Ndzuani Hebdo fait son apparition dans la presse comorienne

Publié le par l'anjouannais

Ndzuani Hebdo fait son apparition dans la presse comorienne
09 octobre 2008

Un nouveau titre vient enrichir depuis le 06 octobre, le paysage médiatique anjouanais. Il s'agit jusqu'ici d'un bulletin régional d'informations générales. Le numéro 00 est distribué gratuitement depuis avant-hier. Il s'agit de Ndzuani Hebdo, un hebdomadaire de quatre pages de format A4 qui paraîtra chaque vendredi.

Dans sa première page, les lecteurs sont déjà avertis que “le N°1, prévu pour être dans les kiosques le vendredi 10 octobre prochain sera vendu à 200 francs l'exemplaire”.
Selon des sources proches de l'hebdo : “Ndzuani Hebdo se veut un journal libre”. Et son originalité repose sur le fait qu'il est conduit par une équipe de rédaction qui ne s'embarrasse pas de la hiérarchie classique en la matière.
Dans cette première édition de dix articles, les rubriques portent le noms de Drani Na mwendze, Habari za mufumo, Tabhith, Ra'ayi ou encore A méditer.

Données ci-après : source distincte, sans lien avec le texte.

/-! ### setCore -/

@[simp] theorem setCore_mem (s : State) (c : Nat) (x : Core) : (setCore s c x).mem = s.mem := rfl
@[simp] theorem setCore_poison (s : State) (c : Nat) (x : Core) : (setCore s c x).poison = s.poison := rfl
@[simp] theorem setCore_keyTags (s : State) (c : Nat) (x : Core) : (setCore s c x).keyTags = s.keyTags := rfl
@[simp] theorem setCore_l1 (s : State) (c : Nat) (x : Core) : (setCore s c x).l1 = s.l1 := rfl
@[simp] theorem setCore_home (s : State) (c : Nat) (x : Core) : (setCore s c x).home = s.home := rfl
@[simp] theorem setCore_dead (s : State) (c : Nat) (x : Core) : (setCore s c x).dead = s.dead := rfl
@[simp] theorem setCore_keys (s : State) (c : Nat) (x : Core) : (setCore s c x).keys = s.keys := rfl
@[simp] theorem setCore_leaves (s : State) (c : Nat) (x : Core) : (setCore s c x).leaves = s.leaves := rfl
@[simp] theorem setCore_walks (s : State) (c : Nat) (x : Core) : (setCore s c x).walks = s.walks := rfl
@[simp] theorem setCore_parks (s : State) (c : Nat) (x : Core) : (setCore s c x).parks = s.parks := rfl
@[simp] theorem setCore_parkWait (s : State) (c : Nat) (x : Core) : (setCore s c x).parkWait = s.parkWait := rfl
@[simp] theorem setCore_frecs (s : State) (c : Nat) (x : Core) : (setCore s c x).frecs = s.frecs := rfl
@[simp] theorem setCore_noparks (s : State) (c : Nat) (x : Core) : (setCore s c x).noparks = s.noparks := rfl
@[simp] theorem setCore_hists (s : State) (c : Nat) (x : Core) : (setCore s c x).hists = s.hists := rfl
@[simp] theorem setCore_reqs (s : State) (c : Nat) (x : Core) : (setCore s c x).reqs = s.reqs := rfl
@[simp] theorem setCore_held (s : State) (c : Nat) (x : Core) : (setCore s c x).held = s.held := rfl
@[simp] theorem setCore_peerOut (s : State) (c : Nat) (x : Core) : (setCore s c x).peerOut = s.peerOut := rfl
@[simp] theorem setCore_flits (s : State) (c : Nat) (x : Core) : (setCore s c x).flits = s.flits := rfl
@[simp] theorem setCore_links (s : State) (c : Nat) (x : Core) : (setCore s c x).links = s.links := rfl
@[simp] theorem setCore_tags (s : State) (c : Nat) (x : Core) : (setCore s c x).tags = s.tags := rfl
@[simp] theorem setCore_hostErrors (s : State) (c : Nat) (x : Core) : (setCore s c x).hostErrors = s.hostErrors := rfl
@[simp] theorem setCore_bankCmds (s : State) (c : Nat) (x : Core) : (setCore s c x).bankCmds = s.bankCmds := rfl
@[simp] theorem setCore_rets (s : State) (c : Nat) (x : Core) : (setCore s c x).rets = s.rets := rfl
@[simp] theorem setCore_reqNo (s : State) (c : Nat) (x : Core) : (setCore s c x).reqNo = s.reqNo := rfl
@[simp] theorem setCore_groups (s : State) (c : Nat) (x : Core) : (setCore s c x).groups = s.groups := rfl
@[simp] theorem setCore_bte (s : State) (c : Nat) (x : Core) : (setCore s c x).bte = s.bte := rfl
@[simp] theorem setCore_blocks (s : State) (c : Nat) (x : Core) : (setCore s c x).blocks = s.blocks := rfl
@[simp] theorem setCore_blockNo (s : State) (c : Nat) (x : Core) : (setCore s c x).blockNo = s.blockNo := rfl
@[simp] theorem setCore_launches (s : State) (c : Nat) (x : Core) : (setCore s c x).launches = s.launches := rfl
@[simp] theorem setCore_futures (s : State) (c : Nat) (x : Core) : (setCore s c x).futures = s.futures := rfl
@[simp] theorem setCore_mgmt (s : State) (c : Nat) (x : Core) : (setCore s c x).mgmt = s.mgmt := rfl
@[simp] theorem setCore_engines (s : State) (c : Nat) (x : Core) : (setCore s c x).engines = s.engines := rfl
@[simp] theorem setCore_entNo (s : State) (c : Nat) (x : Core) : (setCore s c x).entNo = s.entNo := rfl
@[simp] theorem setCore_dealtTo (s : State) (c : Nat) (x : Core) : (setCore s c x).dealtTo = s.dealtTo := rfl
@[simp] theorem setCore_transit (s : State) (c : Nat) (x : Core) : (setCore s c x).transit = s.transit := rfl
@[simp] theorem setCore_moves (s : State) (c : Nat) (x : Core) : (setCore s c x).moves = s.moves := rfl
@[simp] theorem setCore_saves (s : State) (c : Nat) (x : Core) : (setCore s c x).saves = s.saves := rfl
@[simp] theorem setCore_goats (s : State) (c : Nat) (x : Core) : (setCore s c x).goats = s.goats := rfl
@[simp] theorem setCore_arrivals (s : State) (c : Nat) (x : Core) : (setCore s c x).arrivals = s.arrivals := rfl
@[simp] theorem setCore_barWaits (s : State) (c : Nat) (x : Core) : (setCore s c x).barWaits = s.barWaits := rfl
@[simp] theorem setCore_migs (s : State) (c : Nat) (x : Core) : (setCore s c x).migs = s.migs := rfl
@[simp] theorem setCore_redirs (s : State) (c : Nat) (x : Core) : (setCore s c x).redirs = s.redirs := rfl
@[simp] theorem setCore_evac (s : State) (c : Nat) (x : Core) : (setCore s c x).evac = s.evac := rfl
@[simp] theorem setCore_cmds (s : State) (c : Nat) (x : Core) : (setCore s c x).cmds = s.cmds := rfl
@[simp] theorem setCore_pendDec (s : State) (c : Nat) (x : Core) : (setCore s c x).pendDec = s.pendDec := rfl
@[simp] theorem setCore_relWait (s : State) (c : Nat) (x : Core) : (setCore s c x).relWait = s.relWait := rfl
@[simp] theorem setCore_lastQueue (s : State) (c : Nat) (x : Core) : (setCore s c x).lastQueue = s.lastQueue := rfl
@[simp] theorem setCore_copy (s : State) (c : Nat) (x : Core) : (setCore s c x).copy = s.copy := rfl
@[simp] theorem setCore_copyQueue (s : State) (c : Nat) (x : Core) : (setCore s c x).copyQueue = s.copyQueue := rfl
@[simp] theorem setCore_ttIns (s : State) (c : Nat) (x : Core) : (setCore s c x).ttIns = s.ttIns := rfl
@[simp] theorem setCore_ttPrev (s : State) (c : Nat) (x : Core) : (setCore s c x).ttPrev = s.ttPrev := rfl
@[simp] theorem setCore_ttPre (s : State) (c : Nat) (x : Core) : (setCore s c x).ttPre = s.ttPre := rfl
@[simp] theorem setCore_ttSlot (s : State) (c : Nat) (x : Core) : (setCore s c x).ttSlot = s.ttSlot := rfl
@[simp] theorem setCore_keyLoads (s : State) (c : Nat) (x : Core) : (setCore s c x).keyLoads = s.keyLoads := rfl
@[simp] theorem setCore_spdm (s : State) (c : Nat) (x : Core) : (setCore s c x).spdm = s.spdm := rfl
@[simp] theorem setCore_out (s : State) (c : Nat) (x : Core) : (setCore s c x).out = s.out := rfl
@[simp] theorem setCore_bi (s : State) (c : Nat) (x : Core) : (setCore s c x).bi = s.bi := rfl
@[simp] theorem setCore_sensors (s : State) (c : Nat) (x : Core) : (setCore s c x).sensors = s.sensors := rfl
@[simp] theorem setCore_hbmStacks (s : State) (c : Nat) (x : Core) : (setCore s c x).hbmStacks = s.hbmStacks := rfl
@[simp] theorem setCore_image (s : State) (c : Nat) (x : Core) : (setCore s c x).image = s.image := rfl
@[simp] theorem setCore_seen (s : State) (c : Nat) (x : Core) : (setCore s c x).seen = s.seen := rfl
@[simp] theorem setCore_joining (s : State) (c : Nat) (x : Core) : (setCore s c x).joining = s.joining := rfl
@[simp] theorem setCore_peers (s : State) (c : Nat) (x : Core) : (setCore s c x).peers = s.peers := rfl
@[simp] theorem setCore_sweeps (s : State) (c : Nat) (x : Core) : (setCore s c x).sweeps = s.sweeps := rfl
@[simp] theorem setCore_ide (s : State) (c : Nat) (x : Core) : (setCore s c x).ide = s.ide := rfl
@[simp] theorem setCore_hdm (s : State) (c : Nat) (x : Core) : (setCore s c x).hdm = s.hdm := rfl
@[simp] theorem setCore_thermal (s : State) (c : Nat) (x : Core) : (setCore s c x).thermal = s.thermal := rfl
@[simp] theorem setCore_tree (s : State) (c : Nat) (x : Core) : (setCore s c x).tree = s.tree := rfl
@[simp] theorem setCore_treeMsgs (s : State) (c : Nat) (x : Core) : (setCore s c x).treeMsgs = s.treeMsgs := rfl
@[simp] theorem setCore_bbox (s : State) (c : Nat) (x : Core) : (setCore s c x).bbox = s.bbox := rfl
@[simp] theorem setCore_msix (s : State) (c : Nat) (x : Core) : (setCore s c x).msix = s.msix := rfl
@[simp] theorem setCore_dtc (s : State) (c : Nat) (x : Core) : (setCore s c x).dtc = s.dtc := rfl
@[simp] theorem setCore_halted (s : State) (c : Nat) (x : Core) : (setCore s c x).halted = s.halted := rfl
@[simp] theorem setCore_strikes (s : State) (c : Nat) (x : Core) : (setCore s c x).strikes = s.strikes := rfl
@[simp] theorem setCore_freeCount (s : State) (c : Nat) (x : Core) : (setCore s c x).freeCount = s.freeCount := rfl
@[simp] theorem setCore_agenda (s : State) (c : Nat) (x : Core) : (setCore s c x).agenda = s.agenda := rfl
@[simp] theorem setCore_cur (s : State) (c : Nat) (x : Core) : (setCore s c x).cur = s.cur := rfl
@[simp] theorem setCore_turn (s : State) (c : Nat) (x : Core) : (setCore s c x).turn = s.turn := rfl
@[simp] theorem setCore_flip (s : State) (c : Nat) (x : Core) : (setCore s c x).flip = s.flip := rfl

Beaucoup parmi ceux qui ont eu à lire cette première édition semblent avoir apprécié l'initiative mais ils craignent que cela ''ne soit pas une fantaisie passagère comme ça était le cas à plusieurs reprises''. Kamal Ali, Amir Abdallah et Sardou Moussa de l'équipe de rédaction de Ndzuani Hebdo semble avoir prédit cette inquiétude. Dans leur éditorial intitulé Hamwadro, on peut lire : “nous apportons donc quelques pistes pour qu'ils puissent vous faire croire que Ndzuani Hebdo n'est pas le fruit du hasard. C'est un projet qui se veut après tout réaliste...avec une équipe des passionnés de l'information... qui n'ont nullement pas l'intention de vivre avec les maigres recettes” que cela pourrait rapporter. L'édito revient également sur les objectifs du journal pour ne rien laisser au hasard. Selon ce dernier : le principal but de Ndzuani Hebdo est de combler le vide en matière de presse écrite. “On a l'impression qu'il ne se passe rien à Anjouan, soutient l'équipe. “Il fallait donc un support ... qui servira de pont entre les Anjouanais de l'intérieur et ceux de la diaspora”.

Il est à rappeler que c'est la deuxième fois qu'Anjouan connaît un titre de presse écrite depuis plus de dix ans. On se souvient du feu Walfadjir de Ramlati Ben Ali, qui a survécu seulement jusqu'en 2003.

Aux Comores on a l'habitude de voir les titres foisonner, par exemple, à l'approche d'un rendez-vous électoral et disparaître. On est alors à un an et quelques mois de la présidentielle de l'Union. En attendant, avec la sortie de Ndzuani Hebdo c'est la liberté de la presse qui s'en sort vainqueur. Bon vent à Ndzuani Hebdo !.